Word for word, transcribe the data below from the line with "e with salvsize" to the line with "s.clearGrstat e x", keeping both of those lines.

** Records supplied follows **

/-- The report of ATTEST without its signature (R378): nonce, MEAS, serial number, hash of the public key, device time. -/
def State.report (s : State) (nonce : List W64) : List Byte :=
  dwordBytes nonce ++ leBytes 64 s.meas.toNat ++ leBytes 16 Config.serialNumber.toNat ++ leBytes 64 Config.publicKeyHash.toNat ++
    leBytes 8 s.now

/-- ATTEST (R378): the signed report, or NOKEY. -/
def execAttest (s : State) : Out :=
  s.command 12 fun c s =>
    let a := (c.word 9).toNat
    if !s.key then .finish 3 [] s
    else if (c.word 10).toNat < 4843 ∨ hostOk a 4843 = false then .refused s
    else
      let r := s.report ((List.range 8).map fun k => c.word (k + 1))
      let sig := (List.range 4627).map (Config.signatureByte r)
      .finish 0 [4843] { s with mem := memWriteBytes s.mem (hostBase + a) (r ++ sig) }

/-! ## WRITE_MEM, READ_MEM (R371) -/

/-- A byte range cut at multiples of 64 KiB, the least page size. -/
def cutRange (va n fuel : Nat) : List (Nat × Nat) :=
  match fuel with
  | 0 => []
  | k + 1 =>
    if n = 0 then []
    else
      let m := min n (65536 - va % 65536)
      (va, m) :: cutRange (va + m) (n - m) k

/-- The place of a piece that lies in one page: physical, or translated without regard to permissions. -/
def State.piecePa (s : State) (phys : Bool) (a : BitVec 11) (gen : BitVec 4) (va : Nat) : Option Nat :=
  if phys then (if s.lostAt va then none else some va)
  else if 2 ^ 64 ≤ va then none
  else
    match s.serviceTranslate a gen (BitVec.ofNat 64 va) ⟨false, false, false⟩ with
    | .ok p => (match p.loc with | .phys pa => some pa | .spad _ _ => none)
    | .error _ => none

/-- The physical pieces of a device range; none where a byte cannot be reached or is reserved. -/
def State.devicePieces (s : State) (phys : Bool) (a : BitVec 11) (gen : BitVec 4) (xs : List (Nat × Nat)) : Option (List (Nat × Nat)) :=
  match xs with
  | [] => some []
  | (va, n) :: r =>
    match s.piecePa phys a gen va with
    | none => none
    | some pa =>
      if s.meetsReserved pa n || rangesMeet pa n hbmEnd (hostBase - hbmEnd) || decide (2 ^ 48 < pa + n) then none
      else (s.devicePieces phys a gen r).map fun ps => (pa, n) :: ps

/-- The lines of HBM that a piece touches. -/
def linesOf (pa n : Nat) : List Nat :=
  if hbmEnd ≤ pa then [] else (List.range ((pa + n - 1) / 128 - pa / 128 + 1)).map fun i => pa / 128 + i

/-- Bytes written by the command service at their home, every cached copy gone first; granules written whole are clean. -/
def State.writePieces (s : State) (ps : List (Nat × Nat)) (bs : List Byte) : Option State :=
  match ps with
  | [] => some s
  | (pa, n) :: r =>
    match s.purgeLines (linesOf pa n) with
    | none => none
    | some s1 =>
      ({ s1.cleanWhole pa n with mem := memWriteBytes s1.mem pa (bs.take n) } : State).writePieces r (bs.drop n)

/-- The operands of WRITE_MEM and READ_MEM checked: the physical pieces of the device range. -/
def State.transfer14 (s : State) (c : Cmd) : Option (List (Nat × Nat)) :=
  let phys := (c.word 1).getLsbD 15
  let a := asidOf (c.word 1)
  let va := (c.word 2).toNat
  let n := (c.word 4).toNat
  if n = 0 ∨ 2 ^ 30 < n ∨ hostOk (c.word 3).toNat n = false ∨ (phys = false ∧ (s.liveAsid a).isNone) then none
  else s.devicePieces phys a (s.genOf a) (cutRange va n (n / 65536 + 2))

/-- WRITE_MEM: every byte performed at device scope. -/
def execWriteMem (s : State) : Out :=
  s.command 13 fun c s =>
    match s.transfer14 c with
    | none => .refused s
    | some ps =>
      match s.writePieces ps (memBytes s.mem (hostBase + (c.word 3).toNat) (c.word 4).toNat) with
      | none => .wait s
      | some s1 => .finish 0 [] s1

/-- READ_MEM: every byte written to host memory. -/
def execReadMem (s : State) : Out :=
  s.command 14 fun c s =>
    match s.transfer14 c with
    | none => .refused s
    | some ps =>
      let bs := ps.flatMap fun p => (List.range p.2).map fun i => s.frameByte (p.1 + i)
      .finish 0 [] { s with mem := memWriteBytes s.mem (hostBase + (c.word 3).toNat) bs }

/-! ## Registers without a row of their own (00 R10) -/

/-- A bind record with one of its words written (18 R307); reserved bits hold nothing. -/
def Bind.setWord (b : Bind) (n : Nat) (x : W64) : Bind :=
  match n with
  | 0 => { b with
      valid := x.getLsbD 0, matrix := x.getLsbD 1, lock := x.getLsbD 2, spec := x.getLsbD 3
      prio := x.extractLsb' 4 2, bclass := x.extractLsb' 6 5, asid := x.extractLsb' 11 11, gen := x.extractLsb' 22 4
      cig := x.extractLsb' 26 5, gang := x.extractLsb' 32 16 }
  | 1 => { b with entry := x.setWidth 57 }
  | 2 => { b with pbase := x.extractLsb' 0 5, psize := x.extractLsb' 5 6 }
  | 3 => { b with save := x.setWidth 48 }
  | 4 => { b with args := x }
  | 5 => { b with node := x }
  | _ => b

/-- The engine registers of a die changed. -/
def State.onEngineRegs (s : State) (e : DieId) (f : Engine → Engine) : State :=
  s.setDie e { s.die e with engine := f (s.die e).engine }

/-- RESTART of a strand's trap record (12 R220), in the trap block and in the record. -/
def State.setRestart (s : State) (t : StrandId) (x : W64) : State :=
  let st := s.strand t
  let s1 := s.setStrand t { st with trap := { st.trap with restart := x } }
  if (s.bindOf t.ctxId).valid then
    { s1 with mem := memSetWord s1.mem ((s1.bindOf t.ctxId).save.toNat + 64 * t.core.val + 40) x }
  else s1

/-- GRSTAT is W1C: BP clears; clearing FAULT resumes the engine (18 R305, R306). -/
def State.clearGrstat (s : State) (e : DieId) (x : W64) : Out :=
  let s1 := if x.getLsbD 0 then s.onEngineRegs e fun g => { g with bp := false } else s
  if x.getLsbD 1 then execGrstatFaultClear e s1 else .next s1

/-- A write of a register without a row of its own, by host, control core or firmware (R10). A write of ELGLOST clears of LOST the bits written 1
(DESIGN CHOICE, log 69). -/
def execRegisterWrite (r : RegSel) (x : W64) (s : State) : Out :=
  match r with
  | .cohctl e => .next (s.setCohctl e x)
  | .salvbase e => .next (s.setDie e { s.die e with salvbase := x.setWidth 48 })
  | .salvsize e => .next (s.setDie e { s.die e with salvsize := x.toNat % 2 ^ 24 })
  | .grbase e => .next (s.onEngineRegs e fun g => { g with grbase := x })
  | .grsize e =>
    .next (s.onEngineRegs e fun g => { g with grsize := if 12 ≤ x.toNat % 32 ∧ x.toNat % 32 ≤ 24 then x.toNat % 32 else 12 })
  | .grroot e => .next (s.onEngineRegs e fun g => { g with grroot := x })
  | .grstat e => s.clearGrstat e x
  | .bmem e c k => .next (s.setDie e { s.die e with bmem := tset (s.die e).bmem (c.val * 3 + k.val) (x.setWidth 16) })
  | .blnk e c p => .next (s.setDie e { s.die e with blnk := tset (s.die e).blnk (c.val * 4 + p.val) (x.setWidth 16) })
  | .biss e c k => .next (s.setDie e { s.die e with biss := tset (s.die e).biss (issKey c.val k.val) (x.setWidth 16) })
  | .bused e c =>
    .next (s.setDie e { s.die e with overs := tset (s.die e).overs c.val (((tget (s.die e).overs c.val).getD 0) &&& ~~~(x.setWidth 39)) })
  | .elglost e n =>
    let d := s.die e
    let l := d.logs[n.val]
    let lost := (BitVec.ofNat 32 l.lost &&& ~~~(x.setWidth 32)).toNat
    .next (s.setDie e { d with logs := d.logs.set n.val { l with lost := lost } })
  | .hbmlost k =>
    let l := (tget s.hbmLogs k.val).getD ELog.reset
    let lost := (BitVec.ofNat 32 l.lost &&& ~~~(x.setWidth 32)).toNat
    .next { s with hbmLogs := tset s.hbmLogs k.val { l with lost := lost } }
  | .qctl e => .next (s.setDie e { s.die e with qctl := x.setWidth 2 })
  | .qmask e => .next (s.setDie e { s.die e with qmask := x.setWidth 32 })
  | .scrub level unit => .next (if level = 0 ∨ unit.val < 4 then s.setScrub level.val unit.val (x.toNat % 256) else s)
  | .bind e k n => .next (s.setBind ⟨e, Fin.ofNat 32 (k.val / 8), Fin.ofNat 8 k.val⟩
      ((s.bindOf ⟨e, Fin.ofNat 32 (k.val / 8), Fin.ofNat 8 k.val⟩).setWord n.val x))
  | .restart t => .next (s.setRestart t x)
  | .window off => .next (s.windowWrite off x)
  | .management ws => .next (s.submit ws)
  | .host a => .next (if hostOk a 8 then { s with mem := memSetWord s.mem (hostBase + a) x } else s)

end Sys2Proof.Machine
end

** End of Records supplied **

Response for this exercise
  | .salvsize e => .next (s.setDie e { s.die e with salvsize := x.toNat % 2 ^ 24 })
  | .grbase e => .next (s.onEngineRegs e fun g => { g with grbase := x })
  | .grsize e =>
    .next (s.onEngineRegs e fun g => { g with grsize := if 12 ≤ x.toNat % 32 ∧ x.toNat % 32 ≤ 24 then x.toNat % 32 else 12 })
  | .grroot e => .next (s.onEngineRegs e fun g => { g with grroot := x })
  | .grstat e => s.clearGrstat e x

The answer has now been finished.